One of the greatest developments in our city over the past year has been the public's instant love affair with Klyde Warren Park. Its free outdoor gaming area offers easily the finest table tennis for miles. Since the park is so new and its namesake is so young, pingpong is the ideal fit. We're excited for about a decade down the road, though, when 21-year-old human Klyde ditches the paddles and hits the One Arts 7-Eleven for a case of Natty Light. "Beer pong at Me Park, brahs!"

Though not a columnist in the traditional sense, there are few who provide as much depth and pour as much into their subject matter as Jamey Newberg, who covers the Texas Rangers with amazing aplomb when his lawyerly pursuits become tiresome. Newberg, who's built his subscriber empire on the strength of his quasi-daily email blasts and annual bound Rangers preseason reports, lends the perfect voice to the ups and downs of the long baseball season. He echoes the frustrations when the team is down and the enthusiasm when they're rolling, always injecting his own brand of levity and an untainted appreciation for the beauty of the game of baseball.

There are tons of the traditional driving ranges around, but none of them are nearly as fun as Top Golf. This two-story golf-meets-darts dream complex gives the Happy Gilmore in all of us the chance to hate-shank golf balls into the giant targets in the fairway. There's even live music and themed parties to keep people hanging around after they've blown through their high-tech range balls. Who would have thought that combining leisurely golf swings with booze and food would be so enjoyable?
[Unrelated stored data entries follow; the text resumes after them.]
/-- R250: the Weevil unit of a parameter tile. -/
def State.wvlUnit (s : State) (p : Pid) (t : TileNo) : Fin 6 :=
  match s.tile? p t with
  | some x => match x.home with
    | .stacked k _ => k
    | _ => ⟨t % 6, Nat.mod_lt _ (by omega)⟩
  | none => ⟨t % 6, Nat.mod_lt _ (by omega)⟩

/-- WVL_ELEM of a unit steps by `n`; a wrap sets its bit of MTR_PERF_WRAP. -/
def State.countElems (s : State) (k : Fin 6) (n : Nat) : State :=
  let was := (s.mtr.wvlElem[k]).toNat
  let s := { s with mtr := { s.mtr with wvlElem := vmod s.mtr.wvlElem k (· + BitVec.ofNat 64 n) } }
  if 2 ^ 64 ≤ was + n then s.perfWrap .pf k.val else s

/-- The elements of an update whose tiles do not fail, in element order: shard, trust key and place. -/
def State.applied (s : State) (p : Pid) (u : Update) : List (UpdShard × Nat × Nat) :=
  u.numbered.flatMap fun x => ((List.range x.1.nelem).filter fun j =>
    (x.1.elemTiles j).all fun t => (s.updDeny p u t).isNone).map fun j => (x.1, x.1.trustKey x.2, j)

/-- R262 to R266: the elements' new values are stored; `take` says which elements of the pass reach storage (R271). -/
def State.applyAll (s : State) (p : Pid) (u : Update) (take : Nat → Bool) : State :=
  let m := (s.prt p).mem.bytes
  let t := (s.prt p).wvl.t.toNat
  let all := s.applied p u
  let es := ((all.zip (List.range all.length)).filter fun x => take x.2).map (·.1)
  let outs := es.map fun x => x.1.applyElem u m t x.2.1 x.2.2
  let kept := (outs.filter (·.kept)).length
  let sat := (outs.filter (·.sat)).length
  let s := (List.finRange 6).foldl (fun s k =>
    s.countElems k (es.filter fun x => s.wvlUnit p (tileOf (flatTa x.1.pTile x.2.2 2)) = k).length) s
  let s := (s.storeAll p (outs.flatMap (·.writes)) none false).energy p (20 * es.length)
  s.modWvl p fun W =>
    { W with keptCnt := satAdd W.keptCnt kept, satCnt := satAdd W.satCnt sat,
             upd := W.upd.map fun u => { u with kept := kept, sat := sat } }

/-- APPLY_PASS_END (R262 to R266, R272, R273). -/
def State.applyEnd (s : State) (c : CmdRef) : State :=
  match s.updIn c .apply with
  | none => s
  | some (p, u) =>
    let spans := u.shards.flatMap (·.spans)
    match s.updWaits p u (spans.flatMap spanTiles) with
    | some s' => s'
    | none =>
      let err := u.shards.findSome? fun x =>
        (List.range x.nelem).findSome? fun j => (x.elemTiles j).findSome? (s.updDeny p u)
      let s := (s.applyAll p u fun _ => true).updServed p u (u.shards.map (·.gSpan))
      match err with
      | some (st, d) => s.updEnds p st d
      | none => s.updEnds p .ok 0

/-- APPLY_PASS_END. -/
def execApplyPassEnd (c : CmdRef) (s : State) : Host.Outcome State Fault Refusal := .next (s.applyEnd c)

/-! ### Stopping (R271) -/

/-- The free bits that say which elements of a stopped Apply pass reached storage. -/
def State.chance (s : State) (i : Nat) : Bool := (Config.freeBits 1 (s.nfree + i)).toNat = 1

/-- R271: the partition's update command is stopped at once, and completes with the status of the stop. Before its verdict it is
withdrawn with cause STOPPED; in the Apply pass each element holds its old values or its new ones. -/
def State.stopUpdate (s : State) (p : Pid) (st : Status) (d : W32) : State :=
  match (s.prt p).wvl.upd with
  | none => s
  | some u =>
    if u.fin.isSome then s
    else match (s.prt p).wvl.pass with
      | .norm | .verdict =>
        let rank := match s.groupOf p u.group with
          | some g => g.rank
          | none => 0
        let s := s.modWvl p fun W => { W with lastCause := 5 }
        let s := if u.group = 0 then
            ((s.decideJob p u.epoch false).modWvl p fun W => { W with skipCnt := satAdd W.skipCnt 1 }).postPart p 0x0301 5
              (u.arg1 (match u.part with | some x => x.nonfinite | none => 0))
          else if (s.noDecision p).isNone then s.sendPart p u ⟨rank, 0, 0, false, true⟩ else s
        (s.modCmd u.cmd fun k => { k with revoked := false }).updEnds p st d
      | pass =>
        let n := (s.applied p u).length
        let s' := if pass = .apply then { s with nfree := s.nfree + n }.applyAll p u s.chance else s
        (s'.postPart p 0x0302 0 (u.arg1 0)).updEnds p st d

end Sys2Proof.Machine
end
Our readers' pick for best gun range, DFW Gun Range, was still renovating after a fire in February, though an employee told us it will be up and running again come November. In the meantime, if you have the hankering to go pepper something, you might try our favorite shooting spot, Elm Fork Shooting Sports, on Luna Road off Northwest Highway. We've checked out a few indoor ranges in the area — we may be pinkos here at the Observer, but some of us are armed pinkos — and have generally found all the places to be well-stocked, about equal in price and staffed by friendly, helpful people. Elm Fork gets our pick not for what it has, but what it lacks: a roof. While shooting indoors is great if you want to avoid rain, cold or sunstroke, if you're like us (cheap, not very good with guns) and prefer to simply do a little plinking with a .22, shooting outdoors lets you avoid the hard, concussive pounding that comes from shooting in confined spaces next to some guy blasting away with a hand cannon. And let's be honest, it's a little intimidating to be in a room full of marksmen with .45s while you're holding a puny little .22. Our Freudian issues aside, Elm Fork also offers a fun mix of steel and paper targets, tactical ranges, skeet and trap shooting, plus a full schedule of gun classes.